Mental load as mediator

For the first learning unit, the mediation analysis showed a significant partially standardized indirect effect of order via mental load on problem_delayed, β = −0.22; SE = 0.11; 95% CI [−0.44, −0.03]. Overall, there was no significant total effect of order on problem_delayed, β = −0.19; p = 0.398. Although, when mental load was added to the model the effect decreased, β = 0.03; p = 0.875. More specifically, presenting EE first and CE second resulted in higher mental load, β = 0.46; p = 0.035. Higher mental load in turn was associated with lower scores of problem_delayed, β = −0.47; p < 0.001.

For the second learning unit, the mediation analysis showed a significant partially standardized indirect effect of order via mental load on problem_delayed, β = −0.20; SE = 0.10; 95% CI [−0.39, −0.02]. Overall, there was no significant total effect of order on problem_delayed, β = −0.15; p = 0.503. Although, when mental load was added to the model the effect decreased, β = 0.05; p = 0.819. More specifically, presenting EE first and CE second resulted in higher mental load, β = 0.46; p = 0.035. Higher mental load in turn was associated with lower scores of problem_delayed, β = −0.42; p < 0.001.

For the third learning unit, the mediation analysis showed a non-significant partially standardized indirect effect of order via mental load on problem_delayed, β = −0.10; SE = 0.08; 95% CI [−0.29, 0.01].

See Figure 4 for graphical visualizations of all mediational models with mental load as mediator.

FIGURE 4

Figure 4. Path models with standardized β-coefficients and factor order of example types (correct example first vs. erroneous example first) as predictor, mental load as mediator, and problem_delayed as criterion for all three learning units.

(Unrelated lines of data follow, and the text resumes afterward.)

-- ==== Sys2Proof/Laws/Exec.lean ====
section
/-! SUPPORT. Every instruction is one rule, issued in its class: the one lemma through which a statement about all
instructions takes exec apart. -/

namespace Sys2Proof.Machine

/-- What an event word does in phase TAG (40_event_codec.md R150). -/
def taggedEffect (w : Half) (s : State) : State :=
  match (eventType w).toNat with
  | 0 => s.token .delta ((eventParam w).setWidth 32)
  | 1 => { s with decXy := flipBit s.decXy }.token (if s.decXy then .coordY else .coordX) ((eventParam w).setWidth 32)
  | 3 => s.token .down ((eventParam w).setWidth 32)
  | 4 => s.token .up ((eventParam w).setWidth 32)
  | 5 => { s with decPhase := .hi }.token .none 0
  | _ => s.reservedToken w

/-- The rule an instruction runs where its class is accepted. -/
def ruleOf (i : Instr) (s : State) : Result :=
  match i with
  | .nop => .ok s
  | .frame => .ok { s with seqPhase := .offsets }
  | .calcOffsets => .ok (calcOffsets s)
  | .checkWake => .ok (checkWake s)
  | .csrRead => csrRead s.arg0 s
  | .csrWrite => csrWrite s.arg0 s.arg1 s
  | .emit => emit s.arg0 s.arg1 s
  | .decWord => .ok (feed (s.arg0.setWidth 16) (taggedEffect (s.arg0.setWidth 16)) s)
  | .decReset => .ok { s with decPhase := .tag, decHi := 0, decXy := false }
  | .keyRaw => keyRaw s.arg0 s.arg1 s
  | .keyCooked => keyCooked s.arg0 s.arg1 s
  | .mouseMotion => mouseMotion s.arg0 s.arg1 s
  | .mouseButtons => mouseButtons s.arg0 s
  | .mousePoll => mousePoll s.arg0 s.arg1 s.arg2 s
  | .setInputSignal => .ok { s with inSig := s.arg0 }
  | .qPop => .ok (qPop s)
  | .reportDamage => reportDamage ⟨s.arg0.toNat, s.arg1.toNat, s.arg2.toNat, s.arg3.toNat⟩ s
  | .setWake => .ok (setWake s.arg0 s.arg1 s)
  | .terminate => .ok (terminate s)
  | .drTake =>
    .ok (s.clearDirty.setRes (s.drX.setWidth 32) (s.drY.setWidth 32) (s.drW.setWidth 32) (s.drH.setWidth 32))
  | .blitRect => .ok (blitRect ⟨s.arg0.toNat, s.arg1.toNat, s.arg2.toNat, s.arg3.toNat⟩ s)
  | .cursorUpdate => .ok (cursorUpdate s)
  | .render => .ok (renderPass s)
  | .tsDelta p => .ok (feed (packFields 0 p) (fun s => s.token .delta (p.setWidth 32)) s)
  | .coord p =>
    .ok (feed (packFields 1 p)
      (fun s => { s with decXy := flipBit s.decXy }.token (if s.decXy then .coordY else .coordX) (p.setWidth 32)) s)
  | .down p => .ok (feed (packFields 3 p) (fun s => s.token .down (p.setWidth 32)) s)
  | .up p => .ok (feed (packFields 4 p) (fun s => s.token .up (p.setWidth 32)) s)
  | .tsAbs p => .ok (feed (packFields 5 p) (fun s => { s with decPhase := .hi }.token .none 0) s)
  | .reservedType2 p => .ok (feed (packFields 2 p) (·.reservedToken (packFields 2 p)) s)
  | .reservedType67 t p => .ok (feed (packFields t p) (·.reservedToken (packFields t p)) s)
  | .reservedType815 t p => .ok (feed (packFields t p) (·.reservedToken (packFields t p)) s)

/-- A packed word's effect in phase TAG, by its type. -/
theorem taggedEffect_packFields (t : BitVec 4) (p : BitVec 12) (s : State) :
    taggedEffect (packFields t p) s =
      match t.toNat with
      | 0 => s.token .delta (p.setWidth 32)
      | 1 => { s with decXy := flipBit s.decXy }.token (if s.decXy then .coordY else .coordX) (p.setWidth 32)
      | 3 => s.token .down (p.setWidth 32)
      | 4 => s.token .up (p.setWidth 32)
      | 5 => { s with decPhase := .hi }.token .none 0
      | _ => s.reservedToken (packFields t p) := by
  unfold taggedEffect
  simp only [eventType_packFields, eventParam_packFields]

/-- What DEC_WORD does with a word is what the instruction the word decodes to does (30_encoding.md R107). -/
theorem exec_decodeEventWord (w : Half) (s : State) :
    exec (decodeEventWord w) s = issue .H s fun s => .ok (feed w (taggedEffect w) s) := by
  rw [← packFields_eventType_eventParam w]
  generalize eventType w = t
  generalize eventParam w = p
  have ht : ∀ t : BitVec 4, t = 0 ∨ t = 1 ∨ t = 2 ∨ t = 3 ∨ t = 4 ∨ t = 5 ∨ t = 6 ∨ t = 7 ∨ t = 8 ∨ t = 9 ∨ t = 10
      ∨ t = 11 ∨ t = 12 ∨ t = 13 ∨ t = 14 ∨ t = 15 := by decide
  rcases ht t with h | h | h | h | h | h | h | h | h | h | h | h | h | h | h | h <;> subst h <;>
    (simp only [decodeEventWord, eventType_packFields, eventParam_packFields, funext (taggedEffect_packFields _ p)]
     rfl)

/-- DEC_WORD runs the event word in ARG0[15:0]. -/
theorem execDecWord_eq_exec (s : State) : execDecWord s = exec (decodeEventWord (s.arg0.setWidth 16)) s := by
  unfold execDecWord decodeEventWord
  dsimp only
  generalize s.arg0.setWidth 16 = w
  rw [← packFields_eventType_eventParam w]
  generalize eventType w = t
  generalize eventParam w = p
  simp only [eventType_packFields, eventParam_packFields]
  have ht : ∀ t : BitVec 4, t = 0 ∨ t = 1 ∨ t = 2 ∨ t = 3 ∨ t = 4 ∨ t = 5 ∨ t = 6 ∨ t = 7 ∨ t = 8 ∨ t = 9 ∨ t = 10
      ∨ t = 11 ∨ t = 12 ∨ t = 13 ∨ t = 14 ∨ t = 15 := by decide
  rcases ht t with h | h | h | h | h | h | h | h | h | h | h | h | h | h | h | h <;> subst h <;> rfl

/-- Every instruction is its rule, issued in its class (46_sequencer.md R312). -/
theorem exec_eq_issue (i : Instr) (s : State) : exec i s = issue i.cls s (ruleOf i) := by
  cases i
  case decWord =>
    show execDecWord s = _
    rw [execDecWord_eq_exec, exec_decodeEventWord]
    unfold issue complete ruleOf
    rfl
  all_goals rfl

end Sys2Proof.Machine
end

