-- ==== Sys2Proof/Tests/Slice0.lean ====
section
/-! SUPPORT. The author's tests: the checks of WellFormed, every constructor's decoding, one step of each instruction
with the expected values of spec/95_test_vectors.md, and for every statement with hypotheses a state and operands that
meet them all. -/

set_option maxRecDepth 8000

namespace Sys2Proof.Tests

open Sys2Proof Sys2Proof.Machine Sys2Proof.Claims

/-- The test parameters of 95_test_vectors.md section 0. -/
def cfg : Config := { Config.default with
  baseTable := [(4, 97), (5, 98), (20, 113), (30, 49), (36, 55)]
  shiftTable := [(4, 65), (30, 33)]
  cursorGlyph := [(0, 0xC000), (1, 0x8000)] }

/-- "Booted": reset, then SET_INPUT_SIGNAL 7; the next draws of TICK and WALL_SECONDS are listed. -/
def booted (ticks walls : List Word) : State :=
  { State.resetOf cfg with inSig := 7, clock := { ticks := ticks, walls := walls } }

/-- `s` with the host port's arguments. -/
def args (s : State) (a0 a1 a2 a3 : Word) : State :=
  { s with host := { s.host with arg0 := a0, arg1 := a1, arg2 := a2, arg3 := a3 } }

/-- `s` with a tick already sent. -/
def ticked (s : State) (t : Word) : State := { s with tsValid := true, lastTick := t }

/-- The state an answer leaves. (No answer of the model is a stop.) -/
def after : Answer → State
  | .next t => t
  | .fault _ => State.reset
  | .refused _ => State.reset

/-- FAULT_CODE and SEQ_PHASE. -/
def faultOf (s : State) : Nat × Phase := (s.faultCode.toNat, s.seqPhase)

/-- Every second word from the second: the event words, when every frame is one word. -/
def eventWords : List Half → List Half
  | _ :: e :: rest => e :: eventWords rest
  | [_] => []
  | [] => []

/-- The event words a command queues on a booted block whose ticks are all 0. -/
def words (i : Instr) (s : State) (a0 a1 a2 : Word) : List Half :=
  eventWords (after (exec i (args s a0 a1 a2 0))).heldWords

/-- A booted block with enough ticks of 0 for one command. -/
def quiet : State := booted [0, 0, 0, 0, 0, 0, 0, 0] []

/-- A bitmap and a screen. -/
def shown (s : State) (w h sw sh : Half) (words : Cells 16) : State :=
  { s with display := ⟨1, w, h, words⟩, screen := ⟨sw, sh⟩, fgColor := 1, bgColor := 0, cursorColor := 2 }

/-! ## WellFormed -/

theorem test_illFormed_type67 : (Instr.reservedType67 5 0).wellFormed = false := by decide
theorem test_illFormed_type815 : (Instr.reservedType815 7 0).wellFormed = false := by decide
theorem test_wellFormed_type67 : (Instr.reservedType67 6 0).wellFormed = true := by decide
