/-- Settles O1: the encoded fields pass the decoder's checks, and its operands are the command's. -/
theorem decodeOfEncodeIsTheCommand : Obligations.DecodeOfEncodeIsTheCommand := fun i hwf =>
  Machine.decode_encode_of_checks (restIsZero_encodeFields i) (operands_encodeFields i) hwf

/-! ### From the fields to the command and back -/

/-- The operand in field `a` fills it again, where the bits above the operand are zero. -/
theorem field_of_space (a : BitVec 8) (h : a.extractLsb' 3 5 = 0) : (a.extractLsb' 0 3).setWidth 8 = a := by
  revert a; decide

theorem field_of_register (a : BitVec 8) (h : a.extractLsb' 5 3 = 0) :
    (a.extractLsb' 0 5).setWidth 8 = a := by
  revert a; decide

theorem field_of_mode (a : BitVec 8) (h : a.extractLsb' 1 7 = 0) :
    (BitVec.ofBool (bitOfMode (modeOfBit (a.getLsbD 0)))).setWidth 8 = a := by
  revert a; decide

/-- The halves of an index joined from `c` and `d`. -/
theorem halves_append (c d : BitVec 16) :
    (c ++ d).extractLsb' 16 16 = c ∧ (c ++ d).extractLsb' 0 16 = d :=
  ⟨BitVec.extractLsb'_append_eq_left, BitVec.extractLsb'_append_eq_right⟩

/-- Fields that pass the opcode and must-be-zero checks of a row are those of the command they hold. -/
theorem encodeFields_operands {o : Op} {f : Fields} (hop : f.op = o.code) (hz : f.restIsZero o = true) :
    encodeFields (operands o f) = f := by
  obtain ⟨op, a, b, c, d, z⟩ := f
  obtain rfl : op = o.code := hop
  obtain ⟨hc, hd⟩ := halves_append c d
  cases o with
  | ldb =>
    obtain ⟨rfl, ha, rfl⟩ : z = 0 ∧ a.extractLsb' 3 5 = 0 ∧ b = 0 := by
      simpa [Fields.restIsZero, Op.format] using hz
    simp only [operands, encodeFields, field_of_space a ha, hc, hd]
  | regslice =>
    obtain ⟨rfl, rfl, rfl⟩ : z = 0 ∧ a = 0 ∧ b = 0 := by simpa [Fields.restIsZero, Op.format] using hz
    simp only [operands, encodeFields, hc, hd]
  | rdr =>
    obtain ⟨rfl, ha, rfl, rfl, rfl⟩ : z = 0 ∧ a.extractLsb' 5 3 = 0 ∧ b = 0 ∧ c = 0 ∧ d = 0 := by
      simpa [Fields.restIsZero, Op.format, and_assoc] using hz
    simp only [operands, encodeFields, field_of_register a ha]
  | setcfg =>
    obtain ⟨rfl, ha, rfl, rfl⟩ : z = 0 ∧ a.extractLsb' 1 7 = 0 ∧ c = 0 ∧ d = 0 := by
      simpa [Fields.restIsZero, Op.format, and_assoc] using hz
    simp only [operands, encodeFields, field_of_mode a ha]
  | crc16 | lrc | buildRtu | buildAscii | parseRtu | parseAscii | rdregs | push | clrin =>
    -- In these rows each field is an operand as it stands, or zero.
    simp_all [Fields.restIsZero, Op.format, operands, encodeFields]

/-- Settles O2: an accepted word is joined from the fields of the command it holds. -/
theorem encodeOfDecodeIsTheWord : Obligations.EncodeOfDecodeIsTheWord := by
  intro w i h
  obtain ⟨hop, hz, hi, hwf⟩ := decode_eq_ok_iff.mp h
  have hfields : encodeFields i = fieldsOf w := by
    have hback := encodeFields_operands hop hz
    rwa [hi] at hback
  exact ⟨by rw [encode, hfields, word_fieldsOf], hwf⟩

/-- Settles O4, word by word. -/
theorem decodeOfSampleWords : Obligations.DecodeOfSampleWords := by
  unfold Obligations.DecodeOfSampleWords
  decide

end Sys2Proof
end

section
/-! The invariant of Safety.lean: it holds at reset, each shared operation keeps it, and so does every
command, word and step. -/

namespace Sys2Proof.Machine

/-! ### Registers and codes -/

theorem toNat_ofNat_of_lt {w n : Nat} (h : n < 2 ^ w) : (BitVec.ofNat w n).toNat = n :=
  (BitVec.toNat_ofNat n w).trans (Nat.mod_eq_of_lt h)

theorem Latch.blank.of_write {w : Nat} (v : BitVec w) : (Latch.write v).blank := nofun

theorem Latch.blank.of_unwritten (w : Nat) : (Latch.unwritten w).blank := fun _ => rfl

theorem Code.num_mem_codes (c : Code) : c.num ∈ Code.all.map Code.num :=
  List.mem_map_of_mem (by cases c <;> decide)

/-! ### Reset -/

/-- Settles O51, clause by clause. -/
theorem invariantHoldsAtReset : Obligations.InvariantHoldsAtReset where
  params := by decide
  buffers := Memory.wf_reset _
  code := Code.num_mem_codes .ok
  rxlen := Nat.le_refl 0
  rdlen := Nat.zero_le _
  validResponse := nofun
  noResponse := fun _ => ⟨rfl, rfl, rfl⟩
  validWritten := nofun
  framerFlags := ⟨rfl, rfl, rfl, rfl⟩
  sliceFlags := ⟨rfl, rfl, rfl⟩
  sliceZeros := ⟨Nat.zero_le 2, fun _ => rfl, fun _ => rfl⟩
  regaddr := Nat.zero_le _
  blanks := ⟨fun _ => rfl, .of_unwritten _, .of_unwritten _, .of_unwritten _, .of_unwritten _,
    .of_unwritten _, .of_unwritten _, .of_unwritten _, .of_unwritten _, .of_unwritten _,
    .of_unwritten _, .of_unwritten _⟩

/-- The reset values meet the invariant for every legal value of the parameters. -/
theorem resetBlock_inv {s : State} (h : s.par.legal = true) : (resetBlock s).Inv :=
  have hreset : State.reset.Inv := invariantHoldsAtReset
  { hreset with params := h, buffers := Memory.wf_reset _, rdlen := Nat.zero_le _ }

/-! ### The shared operations

The clauses an operation does not touch are those of the state before. -/

namespace State.Inv

variable {s : State} (h : s.Inv)
include h

theorem withPort (port : List HostInput) : { s with port := port }.Inv := { h with }

theorem give (v : Option RetVal) : (s.give v).Inv := { h with }

theorem call (c : TransportCall) : (s.call c).Inv := { h with }

theorem drawn : s.drawn.Inv := by
  unfold State.drawn
  split
  · exact { h with }
  · exact { h with }

theorem endWith (c : Code) : (s.endWith c).Inv := { h with code := Code.num_mem_codes c }

theorem illegalCommand : (illegalCommand s).Inv := { h with code := Code.num_mem_codes .illegalCommand }

theorem setOut {b : List Byte} (hb : b.length ≤ 17 + 2 * s.par.inMax) : (s.setBuf .out b).Inv :=
  { h with buffers := Memory.wf_setOut h.buffers hb }

theorem append (room : (s.buf .inb).length ≠ s.par.inMax) (b : Byte) : (s.append b).Inv :=
  { h with buffers := Memory.wf_append h.buffers room b }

The total effect is reported in parentheses. *p < 0.05; ***p < 0.001.

Mental effort as mediator

For the first learning unit, the mediation analysis showed a non-significant partially standardized indirect effect of order via mental effort on problem_delayed, β = −0.03; SE = 0.05; 95% CI [−0.14, 0.07].

For the second learning unit, the mediation analysis showed a non-significant partially standardized indirect effect of order via mental effort on problem_delayed, β = −0.03; SE = 0.05; 95% CI [−0.13, 0.07].

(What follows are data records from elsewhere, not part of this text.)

-- ==== Sys2Proof/Word.lean ====
section
/-!
DEFINITION. The word types of the JC418: a byte, a 16-byte cipher block, a 32-byte key, a 40-bit address,
and the 32-bit millisecond count (00_scope.md, Conventions).
-/

namespace Sys2Proof

/-- One byte of memory or of a frame. -/
abbrev Byte := BitVec 8

/-- One 16-byte block, read as a 128-bit big-endian number: byte 0 is bits 127 to 120 (R34). -/
abbrev Block := BitVec 128

/-- Key material: 32 bytes (R114, R116), byte 0 in the most significant place. -/
abbrev KeyBits := BitVec 256

/-- A bus address: 40 bits (00_scope.md, Conventions). -/
abbrev Addr := BitVec 40

/-- The Time Base's millisecond count: 32 bits, modulo 2^32 (R182). -/
abbrev Time := BitVec 32

end Sys2Proof
end

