-- ==== Sys2Proof/Machine/State.lean ====
section
/-!
DEFINITION. The state of the JC418 as plain data: everything spec/ gives the part, the queue of commands that wait,
and a few fields of the model's own (the stamp counter, the free-value counter, the logs of what left the two
ports), each named as such. INVENTORY.md lists every field with its rule and its reset value.
-/

namespace Sys2Proof.Machine

/-! ## Windows, initiators, slot records (chapter 1) -/

/-- The role of a window in use (1.1). -/
inductive WinRole where
  | controlPage | outbound | inbound | notice | report
  deriving DecidableEq, Repr

/-- A window table entry in use (1.1). An entry whose in-use flag is clear has no fields, and is `none` in the table. -/
structure Window where
  /-- The window's role; control page for entry 0. -/
  role : WinRole
  /-- Address of the window's first byte. -/
  base : Addr
  /-- Slots, or report records; 0 for the control page. -/
  count : Nat
  /-- The bound channel of an OUTBOUND window. -/
  channel : Option (Fin 16)
  /-- The slot record that serves slot 0, for a window with slots. -/
  first : Option Nat
  deriving DecidableEq, Repr

/-- The class of an initiator (R8). -/
inductive InitClass where
  | clear | line | blocked
  deriving DecidableEq, Repr

/-- The states of a slot record (1.2; R50, R73, R162). -/
inductive SlotState where
  | free | filling | tagging | tagged | failed | arriving | checking | passed | rejected | composing
  deriving DecidableEq, Repr

/-- The reason codes of 2.2. -/
inductive Reason where
  | none | channelDown | noKey | keySpent | metered | badKind | badLength | disturbed | memory | tag | replayed
  | malformed | channelGuarded | timeout
  deriving DecidableEq, Repr

/-- The key a frame is protected under: the root key or a key slot. -/
inductive KeyRef where
  | root
  | slot (k : Fin 32)
  deriving DecidableEq, Repr

/-- How far the finish of a tag has come (3.5). -/
inductive FinishStage where
  /-- Waiting under R37 for the decision of R38. -/
  | waiting
  /-- The merge entries are settled and the padded fold's product is waited for (R38). -/
  | settled
  /-- A tail fetch: its read or its correction product is owed (R40). -/
  | tail
  /-- A sweep that still owes this many reads (R41). -/
  | sweep (reads : Nat)
  /-- A direct finish: the length term, the mask or the forming of the tag is owed (R39). -/
  | direct
  deriving DecidableEq, Repr

/-- A finish in flight. -/
structure Finish where
  /-- Its stage. -/
  stage : FinishStage
  /-- The frame's payload length, frozen at CLOSE or CHECK (R55, R63). -/
  len : Nat
  /-- The product LB·H^(n+1), once returned (R39). -/
  lenTerm : Option Block
  /-- The mask, once returned (R39). -/
  mask : Option Block
  /-- The tag, once formed (R39). -/
  tag : Option Block
  deriving DecidableEq, Repr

For the third learning unit, the mediation analysis showed a non-significant partially standardized indirect effect of order via mental effort on problem_delayed, β = −0.04; SE = 0.06; 95% CI [−0.17, 0.09].

Metacognitive variables

For JOL_immediate, a MANOVA was conducted with the corresponding variables for the first, second, and third learning unit. There was no effect for the factor order, Wilk’s Λ = 0.98, F(3,77) = 0.54, p = 0.659, η_p² = 0.02. An ANOVA was performed for the JOL_delayed. It showed no effect for the factor order, F(1,79) = 1.85, p = 0.178, η_p² = 0.02.

For JOL accuracy_immediate, a MANOVA was conducted with the corresponding variables for the first, second, and third learning unit. There was no effect for the factor order, Wilk’s Λ = 0.98, F(3,77) = 0.59, p = 0.625, η_p² = 0.02. An ANOVA was conducted for the JOL accuracy_delayed. There was a small, significant main effect for the factor order, F(1,79) = 5.52, p = 0.021, η_p² = 0.02. As indicated by confidence intervals, both the CE-EE (M = −23.26, SD = 20.37, N = 42, 95% CI [−29.67, −16,86]) and the EE-CE group (M = −12.44, SD = 21.16, N = 41, CI [−18.99, −6,03]) underestimated their performance on the problems_delayed. However, the EE-CE group underestimated their performance to a lesser extent and their estimation was closer to the actual performance.

Discussion

This study aimed to empirically test the opposing assumptions of the expertise reversal effect and the productive failure approach concerning the (indirect) effect of the order of CE and EE on learning performance. In addition, the aim was to investigate whether congruency between exemplified problems moderates the potential effect of order. Research questions and hypotheses on learning achievement, cognitive load (mental load, mental effort), and metacognitive assessment of learning performance (JOL and JOL accuracy) were formulated.

Summary and implications

Findings on cognitive load and learning achievement

H1 could be partially supported. Contrary to the hypothesis, the order did not influence mental effort. However, subjects in the EE-CE conditions rated their mental load significantly higher than subjects in the CE-EE conditions. This result is consistent with studies that manipulated the order of other guided and less guided instructional methods (Van Gog et al., 2011; Kapur, 2014). It also confirms both the expertise reversal effect and the productive failure approach, both of which assume that the presentation of less guided measures at the beginning of the learning phase is associated with higher cognitive load (Kalyuga, 2007; Kapur, 2014; Ashman et al., 2020).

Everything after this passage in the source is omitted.